Градиенты. Предыстория
Интерлюдия минус один
миниатюра
Только ведь присел. Специально что ли? Как ненароком станет человеку хорошо, так кто-то стремиться сделать ему еще лучше. Еще дружулечки сегодня не переставая что-то шепчут. Говорю же им, или шепчите громче, чтоб я понимал, или вообще молчите. Не слушаются, мать их. Что за принципы такие? Либо делают то, что им велят, либо вообще не реагируют на мои слова. Да иду я, иду. Ну вот, опять лапами манят. Сказал же, иду, даже встал. Нет, докажи им, что уже в пути, что уже в движении, ЧТО УЖЕ… Хватит. Спокойнее. Что за выплеск энергии в никуда, без видимого результата, даже без начальной цели увидеть хоть какой-то результат. Спокойнее. В конце концов, зла они не желают. Если манят, значит, так надо. И не мне решать, что надо, а что нет. Все уже решено. И ты пришел к этому знанию сам, без подсказок. Ну… вообще-то дружулечки что-то шептали, так они всегда шепчут. Поди их разбери.
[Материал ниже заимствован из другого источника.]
theorem test_witness_AcceptanceLatchesTheFields :
    (busyOf (Instr.sm3Hash 0x100 3 0x200).port keyed = false ∧
      instrCheck keyed.aw keyed.ce.keyValid (.sm3Hash 0x100 3 0x200) = none ∧ dutyKept (.sm3Hash 0x100 3 0x200) keyed) ∧
    (busyOf (Instr.sm4SetKey 0x300 16 7).port keyed = false ∧
      instrCheck keyed.aw keyed.ce.keyValid (.sm4SetKey 0x300 16 7) = none ∧ dutyKept (.sm4SetKey 0x300 16 7) keyed) ∧
    busyOf (Instr.sm4Dec 0x400 16 0x400).port keyed = false ∧
      instrCheck keyed.aw keyed.ce.keyValid (.sm4Dec 0x400 16 0x400) = none ∧
      dutyKept (.sm4Dec 0x400 16 0x400) keyed := by
  simp only [dutyKept]
  decide +kernel

/-- A host access while both engines work, and a call to the other engine. -/
theorem test_witness_LatchedFieldsStayWhileBusy :
    (∃ s t, step s = .next t ∧ s.host.head? ≠ some .reset ∧ (∀ p d rest, s.host ≠ .command p d :: rest) ∧
      s.he.status.busy = true ∧ s.ce.status.busy = true) ∧
    ∃ s t, step s = .next t ∧ s.host = .command .he ⟨0x10, 0, 0, 0x900⟩ :: [] ∧ s.host.head? ≠ some .reset ∧
      (∀ d rest, s.host ≠ .command .ce d :: rest) ∧ s.ce.status.busy = true :=
  ⟨⟨workingThen (.feed 0) (.bstore 0) [.writeByte 0x100 1], _, rfl, by decide, (fun _ _ _ h => by cases h), rfl, rfl⟩,
    workingThen (.feed 0) (.bstore 0) [.command .he ⟨0x10, 0, 0, 0x900⟩], _, rfl, rfl, by decide,
    (fun _ _ h => by cases h), rfl⟩

theorem test_witness_StatusReadHasNoSideEffect :
    (workingThen (.feed 0) (.bstore 0) [.readStatus .ce]).host = .readStatus .ce :: [] := rfl

/-- An ordinary message, the empty one at any SRC, and ranges that end at the end of BUF. -/
theorem test_witness_HashCommandResult :
    (loaded.buf.wf ∧ loaded.he.status.busy = false ∧ dutyKept (.sm3Hash 0x100 3 0x200) loaded ∧
      (3 : Len).toNat < 2 ^ 61 ∧ ((3 : Len).toNat = 0 ∨ (0x100 : Addr).toNat + (3 : Len).toNat ≤ 2 ^ loaded.aw) ∧
      (0x200 : Addr).toNat + 32 ≤ 2 ^ loaded.aw) ∧
    (dutyKept (.sm3Hash 0xFFFFFFFF 0 0xFFFFFFE0) loaded ∧ (0 : Len).toNat < 2 ^ 61 ∧
      ((0 : Len).toNat = 0 ∨ (0xFFFFFFFF : Addr).toNat + (0 : Len).toNat ≤ 2 ^ loaded.aw) ∧
      (0xFFFFFFE0 : Addr).toNat + 32 ≤ 2 ^ loaded.aw) ∧
    dutyKept (.sm3Hash 0xFFFFFFFF 1 0xFFFFFFE0) loaded ∧
      ((1 : Len).toNat = 0 ∨ (0xFFFFFFFF : Addr).toNat + (1 : Len).toNat ≤ 2 ^ loaded.aw) := by
  simp only [dutyKept]
  decide +kernel

/-- Accepted and refused. -/
theorem test_witness_HashCommandFrame :
    loaded.buf.wf ∧ loaded.he.status.busy = false ∧ dutyKept (.sm3Hash 0x100 3 0x200) loaded ∧
    (∃ t, exec (.sm3Hash 0x100 3 0x200) loaded = .next t) ∧
    dutyKept (.sm3Hash 0x100 3 0xFFFFFFFF) loaded ∧ hashCheck loaded.aw 0x100 3 0xFFFFFFFF ≠ none ∧
    ∃ t, exec (.sm3Hash 0x100 3 0xFFFFFFFF) loaded = .next t :=
  ⟨by decide +kernel, rfl, dutyKept_of_none rfl rfl, ⟨_, rfl⟩, dutyKept_of_none rfl rfl, by decide +kernel, ⟨_, rfl⟩⟩

theorem test_witness_DigestDependsOnMessageAlone :
    loaded.buf.wf ∧ (put 0x700 [0x61, 0x62, 0x63] keyed).buf.wf ∧ loaded.he.status.busy = false ∧
    (put 0x700 [0x61, 0x62, 0x63] keyed).he.status.busy = false ∧ dutyKept (.sm3Hash 0x100 3 0x200) loaded ∧
    dutyKept (.sm3Hash 0x700 3 0x900) (put 0x700 [0x61, 0x62, 0x63] keyed) ∧
    hashCheck loaded.aw 0x100 3 0x200 = none ∧ hashCheck keyed.aw 0x700 3 0x900 = none ∧
    memRead loaded.buf 0x100 3 = memRead (put 0x700 [0x61, 0x62, 0x63] keyed).buf 0x700 3 ∧
    (∃ t, exec (.sm3Hash 0x100 3 0x200) loaded = .next t) ∧
    ∃ t, exec (.sm3Hash 0x700 3 0x900) (put 0x700 [0x61, 0x62, 0x63] keyed) = .next t :=
  ⟨by decide +kernel, by decide +kernel, rfl, rfl, dutyKept_of_none rfl rfl, dutyKept_of_none rfl rfl, by decide +kernel,
    by decide +kernel, by decide +kernel,
    ⟨_, rfl⟩, ⟨_, rfl⟩⟩

theorem test_witness_UnusedFieldsAreIgnored :
    (loaded.he.status.busy = false ∧ dutyKept (.sm3Hash 1 0 0x200) loaded ∧
      (∃ t, exec (.sm3Hash 1 0 0x200) loaded = .next t) ∧ ∃ t, exec (.sm3Hash 0xFFFFFFFF 0 0x200) loaded = .next t) ∧
    loaded.ce.status.busy = false ∧ dutyKept (.sm4SetKey 0x300 16 0) loaded ∧
      (∃ t, exec (.sm4SetKey 0x300 16 0) loaded = .next t) ∧
      ∃ t, exec (.sm4SetKey 0x300 16 0xFFFFFFFF) loaded = .next t :=
  ⟨⟨rfl, dutyKept_of_none rfl rfl, ⟨_, rfl⟩, ⟨_, rfl⟩⟩, rfl, dutyKept_of_none rfl rfl, ⟨_, rfl⟩, ⟨_, rfl⟩⟩

theorem test_witness_HashInternalStepsMeetTheCommand : loaded.Inv ∧ loaded.he.status.busy = false := ⟨loaded_inv, rfl⟩

/-- The last message of one block and the first of two. -/
theorem test_witness_HashTakesItsStepCount :
    loaded.Inv ∧ loaded.he.status.busy = false ∧ hashCheck loaded.aw 0 55 0x200 = none ∧
    hashCheck loaded.aw 0 56 0x200 = none ∧ 67 < 67 * (((55 : Len).toNat + 72) / 64) + 1 ∧
    134 < 67 * (((56 : Len).toNat + 72) / 64) + 1 :=
  ⟨loaded_inv, rfl, by decide +kernel, by decide +kernel, by decide, by decide⟩

/-- The key at 0x300, and one that ends at the end of BUF. -/
theorem test_witness_SetKeyCommandResult :
    loaded.ce.status.busy = false ∧ dutyKept (.sm4SetKey 0x300 16 0) loaded ∧ (16 : Len).toNat = 16 ∧
    (0x300 : Addr).toNat + 16 ≤ 2 ^ loaded.aw ∧ dutyKept (.sm4SetKey 0xFFFFFFF0 16 0xFFFFFFFF) loaded ∧
    (0xFFFFFFF0 : Addr).toNat + 16 ≤ 2 ^ loaded.aw := by
  simp only [dutyKept]
  decide +kernel

theorem test_witness_SetKeyCommandFrame :
    keyed.ce.status.busy = false ∧ dutyKept (.sm4SetKey 0x300 16 0) keyed ∧
    (∃ t, exec (.sm4SetKey 0x300 16 0) keyed = .next t) ∧ dutyKept (.sm4SetKey 0x300 15 0) keyed ∧
    keyCheck keyed.aw 0x300 15 ≠ none ∧ ∃ t, exec (.sm4SetKey 0x300 15 0) keyed = .next t :=
  ⟨rfl, dutyKept_of_none rfl rfl, ⟨_, rfl⟩, dutyKept_of_none rfl rfl, by decide +kernel, ⟨_, rfl⟩⟩

/-- In place, after the input with no gap, and before it with no gap at the end of BUF. -/
theorem test_witness_EncryptCommandResult :
    keyed.buf.wf ∧ keyed.ce.status.busy = false ∧ dutyKept (.sm4Enc 0x400 16 0x400) keyed ∧
    dutyKept (.sm4Enc 0x400 16 0x410) keyed ∧ dutyKept (.sm4Enc 0xFFFFFFF0 16 0xFFFFFFE0) keyed ∧
    keyed.ce.keyValid = true ∧ (16 : Len).toNat ≠ 0 ∧ (16 : Len).toNat % 16 = 0 ∧
    (0xFFFFFFF0 : Addr).toNat + (16 : Len).toNat ≤ 2 ^ keyed.aw ∧
    (0x400 : Addr).toNat + (16 : Len).toNat ≤ (0x410 : Addr).toNat ∧
    (0xFFFFFFE0 : Addr).toNat + (16 : Len).toNat ≤ (0xFFFFFFF0 : Addr).toNat := by
  simp only [dutyKept]
  decide +kernel

theorem test_witness_DecryptCommandResult :
    keyed.buf.wf ∧ keyed.ce.status.busy = false ∧ dutyKept (.sm4Dec 0x440 16 0x440) keyed ∧
    dutyKept (.sm4Dec 0x440 32 0x460) keyed ∧ keyed.ce.keyValid = true ∧ (32 : Len).toNat ≠ 0 ∧
    (32 : Len).toNat % 16 = 0 ∧ (0x460 : Addr).toNat + (32 : Len).toNat ≤ 2 ^ keyed.aw ∧
    (0x440 : Addr).toNat + (32 : Len).toNat ≤ (0x460 : Addr).toNat := by
  simp only [dutyKept]
  decide +kernel

theorem test_witness_CryptCommandFrame :
    keyed.buf.wf ∧ keyed.ce.status.busy = false ∧ dutyKept (.sm4Enc 0x400 16 0x500) keyed ∧
    (∃ t, exec (.sm4Enc 0x400 16 0x500) keyed = .next t) ∧ dutyKept (.sm4Dec 0x400 15 0x500) keyed ∧
    cryptCheck keyed.aw keyed.ce.keyValid 0x400 15 0x500 ≠ none ∧ ∃ t, exec (.sm4Dec 0x400 15 0x500) keyed = .next t :=
  ⟨by decide +kernel, rfl, dutyKept_of_none rfl rfl, ⟨_, rfl⟩, dutyKept_of_none rfl rfl, by decide +kernel, ⟨_, rfl⟩⟩

theorem test_witness_DecryptUndoesEncrypt :
    ∃ t u, exec (.sm4Enc 0x400 16 0x500) keyed = .next t ∧ exec (.sm4Dec 0x500 16 0x600) t = .next u ∧
      keyed.buf.wf ∧ keyed.ce.status.busy = false ∧ dutyKept (.sm4Enc 0x400 16 0x500) keyed ∧
      dutyKept (.sm4Dec 0x500 16 0x600) t ∧ instrCheck keyed.aw keyed.ce.keyValid (.sm4Enc 0x400 16 0x500) = none ∧
      instrCheck t.aw t.ce.keyValid (.sm4Dec 0x500 16 0x600) = none := by
  refine ⟨run (.sm4Enc 0x400 16 0x500) keyed, _, rfl, rfl, ?_⟩
  simp only [dutyKept]
  decide +kernel

theorem test_witness_KeyInternalStepsMeetTheCommand : loaded.Inv ∧ loaded.ce.status.busy = false := ⟨loaded_inv, rfl⟩

theorem test_witness_CryptInternalStepsMeetTheCommand : keyed.Inv ∧ keyed.ce.status.busy = false := ⟨keyed_inv, rfl⟩

theorem test_witness_CipherTakesItsStepCount :
    keyed.Inv ∧ keyed.ce.status.busy = false ∧
    ((Instr.sm4SetKey 0x300 16 0).port = .ce ∧ instrCheck keyed.aw keyed.ce.keyValid (.sm4SetKey 0x300 16 0) = none ∧
      33 = (if (Instr.sm4SetKey 0x300 16 0).cmd = 0x00000020 then 33 else 34 * ((16 : Len).toNat / 16))) ∧
    (Instr.sm4Dec 0x400 32 0x500).port = .ce ∧ instrCheck keyed.aw keyed.ce.keyValid (.sm4Dec 0x400 32 0x500) = none ∧
      68 = (if (Instr.sm4Dec 0x400 32 0x500).cmd = 0x00000020 then 33 else 34 * ((32 : Len).toNat / 16)) :=
  ⟨keyed_inv, rfl, by decide +kernel⟩

/-- The Block Cipher Engine at work, the Hash Engine idle. -/
def cipherWorking : State :=
  { working (.load 0) (.bload 0) with he := HashEngine.reset, heInFlight := false }

theorem cipherWorking_inv : cipherWorking.Inv := by
  have h := (inv_iff_parts (working (.load 0) (.bload 0))).1
    (working_inv (by simp) (by simp) (by decide : (0 : Nat) < 1) ⟨by decide, by decide⟩)
  rw [inv_iff_parts]
  exact ⟨h.1, ((inv_iff_parts keyed).1 keyed_inv).2.1, h.2.2⟩

/-- The duty kept; broken, the digest's place being the running command's input; and broken, the message being an unseen digest. -/
theorem test_witness_AcceptedCommandAlwaysEnds :
    cipherWorking.Inv ∧ busyOf .he cipherWorking = false ∧
    (instrCheck cipherWorking.aw cipherWorking.ce.keyValid (.sm3Hash 0x100 3 0x200) = none ∧
      dutyKept (.sm3Hash 0x100 3 0x200) cipherWorking) ∧
    instrCheck cipherWorking.aw cipherWorking.ce.keyValid (.sm3Hash 0x100 3 0x400) = none ∧
    ¬dutyKept (.sm3Hash 0x100 3 0x400) cipherWorking ∧
    ((instrSpans (.sm3Hash 0x100 3 0x400)).2.has 0x420 = false ∧
      (∀ x ∈ otherSpans .he cipherWorking, x.2.has 0x420 = false) ∧
      ∀ u ∈ (supersede .he cipherWorking).unseen, u.has 0x420 = false) ∧
    hashed.Inv ∧ ¬dutyKept (.sm3Hash 0x200 3 0x800) hashed ∧
    instrCheck hashed.aw hashed.ce.keyValid (.sm3Hash 0x200 3 0x800) = none ∧
    ∀ u ∈ (supersede .he hashed).unseen, u.has 0x220 = false := by
  simp only [dutyKept]
  exact ⟨cipherWorking_inv, rfl, by decide +kernel, by decide +kernel, by decide +kernel, by decide +kernel, hashed_inv,
    by decide +kernel, by decide +kernel, by decide +kernel⟩

theorem test_witness_CommandWaitsForBusyEngine :
    (working (.round 0 7) (.bload 0)).Inv ∧ busyOf (Instr.sm3Hash 0 0 0).port (working (.round 0 7) (.bload 0)) = true ∧
    busyOf (Instr.sm4SetKey 0 0 0).port (working (.round 0 7) (.bload 0)) = true :=
  ⟨working_inv (by simp) (by simp) (by decide : (0 : Nat) < 1) ⟨by decide, by decide⟩, rfl, rfl⟩

theorem test_witness_OnlyResetClearsKeyValid :
    ∃ t, step (keyed.withHost [.command .ce ⟨0x20, 0x300, 15, 0⟩]) = .next t ∧ keyed.ce.keyValid = true ∧
      (keyed.withHost [.command .ce ⟨0x20, 0x300, 15, 0⟩]).host.head? ≠ some .reset :=
  ⟨_, rfl, rfl, by decide⟩

theorem test_witness_OnlySetKeyWritesTheSchedule :
    (∃ t, (workingThen (.emit 0) (.bstore 0) [.writeByte 0x700 1]).Undisturbed ∧
      nextKeepsDuty (workingThen (.emit 0) (.bstore 0) [.writeByte 0x700 1]) ∧
      (workingThen (.emit 0) (.bstore 0) [.writeByte 0x700 1]).host.head? ≠ some .reset ∧
      (workingThen (.emit 0) (.bstore 0) [.writeByte 0x700 1]).ce.seq ≠ .kload ∧
      (∀ r, (workingThen (.emit 0) (.bstore 0) [.writeByte 0x700 1]).ce.seq ≠ .kround r) ∧
      (∀ d rest, (workingThen (.emit 0) (.bstore 0) [.writeByte 0x700 1]).host = .command .ce d :: rest →
        d.cmd ≠ 0x00000020) ∧ step (workingThen (.emit 0) (.bstore 0) [.writeByte 0x700 1]) = .next t) ∧
    (nextKeepsDuty (keyed.withHost [.command .he ⟨0x10, 0x100, 3, 0x200⟩]) ∧
      (keyed.withHost [.command .he ⟨0x10, 0x100, 3, 0x200⟩]).Undisturbed) ∧
    ((∀ r, (working (.emit 0) (.bstore 0)).ce.seq ≠ .kround r) ∧ (working (.emit 0) (.bstore 0)).Undisturbed) ∧
    (∀ src len dst, Instr.sm3Hash 0x100 3 0x200 ≠ .sm4SetKey src len dst) ∧ keyed.ce.status.busy = false ∧
    keyed.he.status.busy = false ∧ dutyKept (.sm3Hash 0x100 3 0x200) keyed ∧
    ∃ t, exec (.sm3Hash 0x100 3 0x200) keyed = .next t := by
  refine ⟨⟨_, working_undisturbed _ _ _, ⟨?_, ?_, ?_, ?_⟩, by decide, (fun h => by cases h), (fun _ h => by cases h),
      (fun _ _ h => by cases h), rfl⟩,
    ⟨⟨?_, ?_, ?_, ?_⟩, rfl, rfl, rfl⟩,
    ⟨(fun _ h => by cases h), working_undisturbed _ _ _⟩, (fun _ _ _ h => by cases h), rfl, rfl,
    dutyKept_of_none rfl rfl, ⟨_, rfl⟩⟩
  · intro a v rest h
    cases h
    exact ⟨rfl, rfl, fun _ h => by cases h⟩
  · intro a rest h; cases h
  · intro p d rest i h; cases h
  · intro p d rest i h; cases h
  · intro a v rest h; cases h
  · intro a rest h; cases h
  · intro p d rest i h; cases h
  · intro p d rest i h hd
    cases h
    have hi : i = .sm3Hash 0x100 3 0x200 := by
      have := hd.symm.trans (by decide : decode .he ⟨0x10, 0x100, 3, 0x200⟩ = .ok (.sm3Hash 0x100 3 0x200))
      injection this
    subst hi
    exact dutyKept_of_none rfl rfl

theorem test_witness_EngineStepsCommute :
    ((working (.emit 0) (.bstore 0)).Inv ∧ (working (.emit 0) (.bstore 0)).Undisturbed) ∧
    (working (.load 0) (.bload 0)).Inv ∧ (working (.load 0) (.bload 0)).Undisturbed :=
  ⟨⟨working_inv (by simp) (by simp) rfl ⟨by decide, by decide⟩, working_undisturbed _ _ _⟩,
    working_inv (by simp) (by simp) (by decide : (0 : Nat) < 1) ⟨by decide, by decide⟩, working_undisturbed _ _ _⟩

/-- With V not zero the digest's first byte changes; with X not zero the output block's. -/
theorem test_witness_EngineStepsWriteTheirOutputOnly :
    (working (.emit 0) (.bstore 0)).buf.wf ∧ (working (.emit 0) (.bstore 0)).Undisturbed ∧
    (hashStep { working (.emit 0) (.bstore 0) with he := { (working (.emit 0) (.bstore 0)).he with v := ivState } }).buf.read 0x200 ≠
      (working (.emit 0) (.bstore 0)).buf.read 0x200 ∧
    (cipherStep { working (.emit 0) (.bstore 0) with
      ce := { (working (.emit 0) (.bstore 0)).ce with x := ⟨1, 1, 1, 1⟩ } }).buf.read 0x50F ≠
      (working (.emit 0) (.bstore 0)).buf.read 0x50F :=
  ⟨by decide +kernel, working_undisturbed _ _ _, by decide +kernel, by decide +kernel⟩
Пришел. А… таблетки эти. Сказали бы, когда точно за ними приходить, приходил бы без напоминаний. И не надо тут нашептывать и лапками манить. Расписание трудно повесить? Черти полосатые. Всему их учить. Я и сам на часы посмотреть могу. И сходить сам. Вон часы висят… там что-то около 8-и. Интересно, утра?
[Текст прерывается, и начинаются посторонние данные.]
-- ==== Sys2Proof/Word.lean ====
section
/-! DEFINITION. Word.lean: the byte, the one unit the block stores and sends (spec/20_memory.md R50, R58). -/

namespace Sys2Proof

/-- A byte: a framebuffer byte, a byte of a transport write, an 8-bit register (10_state.md R23, R24, R27). -/
abbrev Byte := BitVec 8

end Sys2Proof
end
…полосатые… А не полосатые есть? Должны быть. Неужели все одинаковые? Должен же подвид быть. Клетчатые, например. Или в горошек. Черти в горошек… Однако! Кому скажи, ведь никто не поверит. Даже представить сложно. А полосатые… это как попугайчики волнистые. Все видели, все знают. А где там волны? Никого не интересует….
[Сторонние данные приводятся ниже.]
-- ==== Sys2Proof/WellFormed.lean ====
section
/-! DEFINITION. WellFormed.lean: which instructions the encodings of spec/30_encoding.md can express. Every operand but
PAGE_START's has exactly its encoding's width in its type. -/

namespace Sys2Proof

/-- An instruction the encodings can express: a PAGE_START operand is at most PAGE_MAX (R71, R108). -/
def Instr.wf : Instr → Bool
  | .pageStart p => decide (p ≤ lastPage)
  | .clockDiv _ | .contrast _ | .precharge _ => true
  | .scrollOn | .scrollOff | .cmdDisplayOn | .cmdDisplayOff => true
  | .segRemap1 | .segRemap0 | .comReverse | .comNormal => true
  | .colLow _ | .colHigh _ => true
  | .connect _ | .withSize _ _ | .withRotation _ _ => true
  | .reset _ | .init | .initRaw => true
  | .clear | .setPixel _ _ _ | .pixelEvent _ _ _ | .flush => true
  | .setDrawArea _ _ _ _ | .draw _ => true
  | .setRotation _ | .getDimensions | .displayOn _ | .setContrast _ => true
  | .release | .enterGraphics | .unwrap => true

end Sys2Proof
end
Опять отвлекся. Надо сосредоточиться. Полосатые. Или волнистые? А… не на том… тема… тема…. Да хорош уже шептать, выпил. Ну что ты лапой своей вертишь? Не понял. ДА ГРОМЧЕ ТЫ ГОВОРИ, ГАДЕНЫШ МАЛЕНЬКИЙ! Похоже, что они не про лекарства. Сейчас опять будут мозг вправлять. Типа, если бы не они, так и не пришел бы. Чего бы мне не прийти. Знал бы когда, пришел. А как узнать? Где написано? Кто говорил? Вы говорили? Да я же не понимаю, что вы там говорите. ПОТОМУ ЧТО ШЕПТАТЬ НАДО РАЗБОРЧЕВЕЙ! Да… согласен. Что? Сами такие. О! Маму они мою вспомнили. Я ее не помню, а они вспомнили. В отместку? А я вам что про маму говорил? Да откуда я ее вообще знаю? Такая же маленькая и волосатая, надо думать, только глазки умные, а не бешеные, как у вас. И формы более округлые. И вас, дураков, понимает всегда. Да хватит уже шептать. Мы вообще от темы отошли из-за ваших таблеток. Не ваших? Да, без разницы.
Тема сегодняшней дискуссии — влияние текущего состояния западноевропейского рынка автомобильного транспорта на спрос постсоветской автомобильной промышленности в Китае и Северной Корее. Нет? Как нет…. А какая? Влияние деятельности человека разумного на утвержденный дружулечками порядок течения бытия? А мне первая тема более…. Да понял я, понял… обсудим вторую, черти вы в горошек…
Интерлюдия минус два
Тот, кто дает нам свет, тот, кто дает нам тьму
И никогда не даст нам ответ, на простой вопрос: «Почему?»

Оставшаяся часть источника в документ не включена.